Monday, February 4, 2013

The End of the World



I’ve been reading — rereading, actually — Our Final Hour, a fascinating and depressing little book by Sir Martin Rees, a cosmologist and the British Astronomer Royal. The subtitle, A Scientist’s Warning: How Terror, Error, and Environmental Disaster Threaten Humankind’s Future in This Century ­on Earth and Beyond, pretty much says it all. 

Rees believes that civilization has no more than a 50-50 chance of making it through this century, and he gives those who are so inclined an impressive list of things to obsess about. There are the usual suspects: nuclear war, asteroid impact, nearby supernova, massive volcanic eruption, pandemic, nanotechnology run amok, and evil computers. There’s also the highly unlikely but disheartening possibility that physicists fooling around with subatomic particles and high energies might accidentally unravel space-time itself. The upside of this particular scenario is that the destruction would propagate at the speed of light, so there wouldn’t be much time for regrets.

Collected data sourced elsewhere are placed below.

-- ==== Sys2Proof/Laws/Frames/CastOn.lean ====
section
/-!
SUPPORT. The frames of the operations of Machine/CastOn.lean: the parts each may change.
-/
namespace Sys2Proof.Laws
open Sys2Proof Sys2Proof.Machine

set_option linter.all false
set_option Elab.async false

theorem postBind_frame {k : Parts} {s t : State} {a0 : Word} {a1 : Word}
    (h : Frame k s t) (hk : sub { sys := true, flt := true, port := true, bind := true } k = true) :
    Frame k s (postBind a0 a1 t) := by
  refine Frame.step h (l := { sys := true, flt := true, port := true, bind := true }) ?_ hk
  clear h hk
  unfold postBind
  repeat' first
    | (extract_lets +onlyGivenNames -merge -underBinder x; first | (with_reducible refine Frame.cutTo (t := x) ?_ ?_; rotate_left; (try clear_value x); rename _ => y; intro hx; rotate_left; clear_value (hh : x = _); subst hh) | (have hq : Sys := x; clear hq; rename _ => y) | (clear_value x; rename _ => y) | (have hq := x; clear hq; rename _ => y))
    | with_reducible exact Frame.ofMk (by first | exact Frame.refl | assumption) frMine frMine frSame frSame frSame frSame frMine frSame frSame frSame frSame frSame frSame frSame frSame frSame frSame frSame frSame frSame rfl rfl rfl (by first | exact .inr .refl | exact .inr ⟨rfl, rfl, rfl, rfl, id⟩ | exact .inr ⟨rfl, rfl, rfl, rfl, fun _ => rfl⟩ | exact .inr (.ite ⟨rfl, rfl, rfl, rfl, id⟩ ⟨rfl, rfl, rfl, rfl, id⟩)) (.inl rfl)
    | with_reducible apply Frame.refl
    | with_reducible assumption

theorem postSpindle_frame {k : Parts} {s t : State} {a0 : Nat}
    (h : Frame k s t) (hk : sub partsEngineFaultW k = true) :
    Frame k s (postSpindle a0 t) := by
  refine Frame.step h (l := partsEngineFaultW) ?_ hk
  clear h hk
  unfold postSpindle
  repeat' first
    | with_reducible refine spnEvent_frame ?_ (by with_unfolding_all rfl)
    | with_reducible refine pairFail_frame ?_ (by with_unfolding_all rfl)
    | with_reducible apply Frame.ite
    | with_reducible apply Frame.refl
    | with_reducible assumption
    | split

theorem postImage_frame {k : Parts} {s t : State} {a0 : Fin 2}
    (h : Frame k s t) (hk : sub { flt := true, stc := true, host := true } k = true) :
    Frame k s (postImage a0 t) := by
  refine Frame.step h (l := { flt := true, stc := true, host := true }) ?_ hk
  clear h hk
  unfold postImage
  repeat' first
    | (extract_lets +onlyGivenNames -merge -underBinder x; first | (with_reducible refine Frame.cutTo (t := x) ?_ ?_; rotate_left; (try clear_value x); rename _ => y; intro hx; rotate_left; clear_value (hh : x = _); subst hh) | (have hq : Flt := x; clear hq; rename _ => y) | (clear_value x; rename _ => y) | (have hq := x; clear hq; rename _ => y))
    | with_reducible refine stcCond_frame ?_ (by with_unfolding_all rfl)
    | with_reducible refine historyNote_frame ?_ (by with_unfolding_all rfl)
    | with_reducible apply Frame.ite
    | with_reducible exact Frame.ofMk (by first | exact Frame.refl | assumption) frSame frMine frSame frSame frSame frSame frSame frSame frSame frSame frSame frSame frSame frSame frSame frMine frSame frSame frSame frMine rfl rfl rfl (.inr .refl) (by first | exact .inr .refl | exact .inr ⟨rfl, rfl, rfl, rfl⟩ | exact .inr (addFaultRecord_binds _ _) | with_unfolding_all exact .inr ⟨rfl, rfl, rfl, rfl⟩)
    | with_reducible apply Frame.refl
    | with_reducible assumption
    | split

theorem safeDomains_frame {k : Parts} {s t : State} 
    (h : Frame k s t) (hk : sub partsPwrEvent k = true) :
    Frame k s (safeDomains t) := by
  refine Frame.step h (l := partsPwrEvent) ?_ hk
  clear h hk
  unfold safeDomains
  repeat' first
    | (extract_lets +onlyGivenNames -merge -underBinder x; first | (with_reducible refine Frame.cutTo (t := x) ?_ ?_; rotate_left; (try clear_value x); rename _ => y; intro hx; rotate_left; clear_value (hh : x = _); subst hh) | (have hq : ∀ a, Frame {} t (x a) → True := fun _ _ => trivial; clear hq; rename _ => y) | (have hq : ∀ a b, Frame {} t (x a b) → True := fun _ _ _ => trivial; clear hq; rename _ => y) | (have hq : Flt := x; clear hq; rename _ => y) | (have hq : Sys := x; clear hq; rename _ => y) | (clear_value x; rename _ => y) | (have hq := x; clear hq; rename _ => y))
    | with_reducible refine setDom_frame ?_ (by with_unfolding_all rfl)
    | with_reducible apply Frame.foldl
    | with_reducible apply Frame.ite
    | with_reducible exact Frame.ofMk (by first | exact Frame.refl | assumption) frMine frMine frMine frSame frMine frMine frMine frSame frMine frMine frMine frSame frMine frMine frMine frMine frMine frMine frMine frSame rfl rfl rfl (by first | exact .inr .refl | exact .inr ⟨rfl, rfl, rfl, rfl, id⟩ | exact .inr ⟨rfl, rfl, rfl, rfl, fun _ => rfl⟩ | exact .inr (.ite ⟨rfl, rfl, rfl, rfl, id⟩ ⟨rfl, rfl, rfl, rfl, id⟩)) (by first | exact .inr .refl | exact .inr ⟨rfl, rfl, rfl, rfl⟩ | exact .inr (addFaultRecord_binds _ _) | with_unfolding_all exact .inr ⟨rfl, rfl, rfl, rfl⟩)
    | with_reducible apply Frame.refl
    | with_reducible assumption
    | intro _ _ _
    | intro _ _
    | split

I don’t think I’m the only one intrigued by this sort of thing. The book was published, after all, and it’s just one title in what might be thought of as the apocalyptic non-fiction genre. These books are written for an adult audience, which raises a question: where are the dystopian non-fiction books for children?

In The Uses of Enchantment: The Meaning and Importance of Fairy Tales, Bruno Bettelheim makes a convincing case for the therapeutic value of those gruesome Grimm Brother’s stories. The witches, evil stepmothers and monsters give young children a vehicle for acknowledging and externalizing their own dark impulses — feelings that they are just becoming aware of. Older children are certainly exposed to many of the catastrophic possibilities that Rees discusses, which might help to explain the popularity of YA dystopian fiction, much of which is as dark as any real-life scenario we could imagine. Personally, I would have appreciated some factual and unpatronizing information about the consequences of all-out nuclear war back in the duck-and-cover days, when we were advised to turn away from the windows and get under our desks when we saw the flash.

It’s interesting that children’s non-fiction doesn’t shy away from dreadful episodes in the past — plagues, wars, natural disasters and genocides get plenty of attention. Unless there are titles I’m overlooking (a definite possibility), I don’t see children’s non-fiction that speculates about really bad scenarios in the future. I did come across a frightening volume titled A Kid’s Guide to Understanding the End Times, by the authors of the Left Behind series, but I don’t think it qualifies as non-fiction (no link for this one — you’ll have to dig it up on your own). There are plenty of books that deal with serious social and environmental issues that lie ahead, but their tone tends towards “here’s what you can do to help fight global warming.” I don’t have anything against optimism and positive action, but if that asteroid we failed to detect does hit (giving us, Rees says, about three seconds warning), recycling won’t make much of a difference.

I’m speculating that it is reluctance on the part of the adult gatekeepers rather than a lack of interest on the part of young readers that explains the absence of these books. It makes a certain amount of sense — we are more comfortable learning about terrible things in the past, because the fact that we’re reading about them means we probably weren’t directly affected.

Now, here’s a segue I could only get away with in a blog (i.e., with no editor to point out what a stretch it is). I’ve been playing with a concept about what life might look like at some point in the distant future, and it’s occurred to me that — like attitudes toward Armageddon — opinions about evolution are not symmetrical with regard to time. (I couldn’t write a blog without some reference to this subject. Sort of like Gail Collins and that dog strapped to the roof, at least until last November). I have no real evidence for this observation, but here it is: if asked whether at least some living things might change over time and be different in the distant future, I think many of the 40-odd percent of Americans who deny that anything has evolved to this point would accept the premise. If it’s true, it offers the possibility of presenting an important scientific concept without the fear and loathing the subject normally inspires. Unless, of course, that asteroid makes the whole subject moot.

2 comments:

JK said...

Kids at my school would go ape for a kid-leveled book on this topic, and I'd be pretty interested myself.

Fortunate One said...

I broached the topic of a future world and the bleak possibilities with a fifth grade class last year, and that got their attention, but they didn't seem to know whether to believe me. I got the impression that those topics weren't being talked about at home. I found reluctance on the part of teachers to address these topics except in very vague or brief terms. A handful of students recalled the Deepwater Horizon event and its immediate consequences but didn't connect it to anything they were learning.

I think students should be informed rather than protected from nasty things. I think we under estimate them, and patronize them. If we treat them like the future leaders of the world they will become, perhaps they will avoid the catastrophic mistakes my generation has made.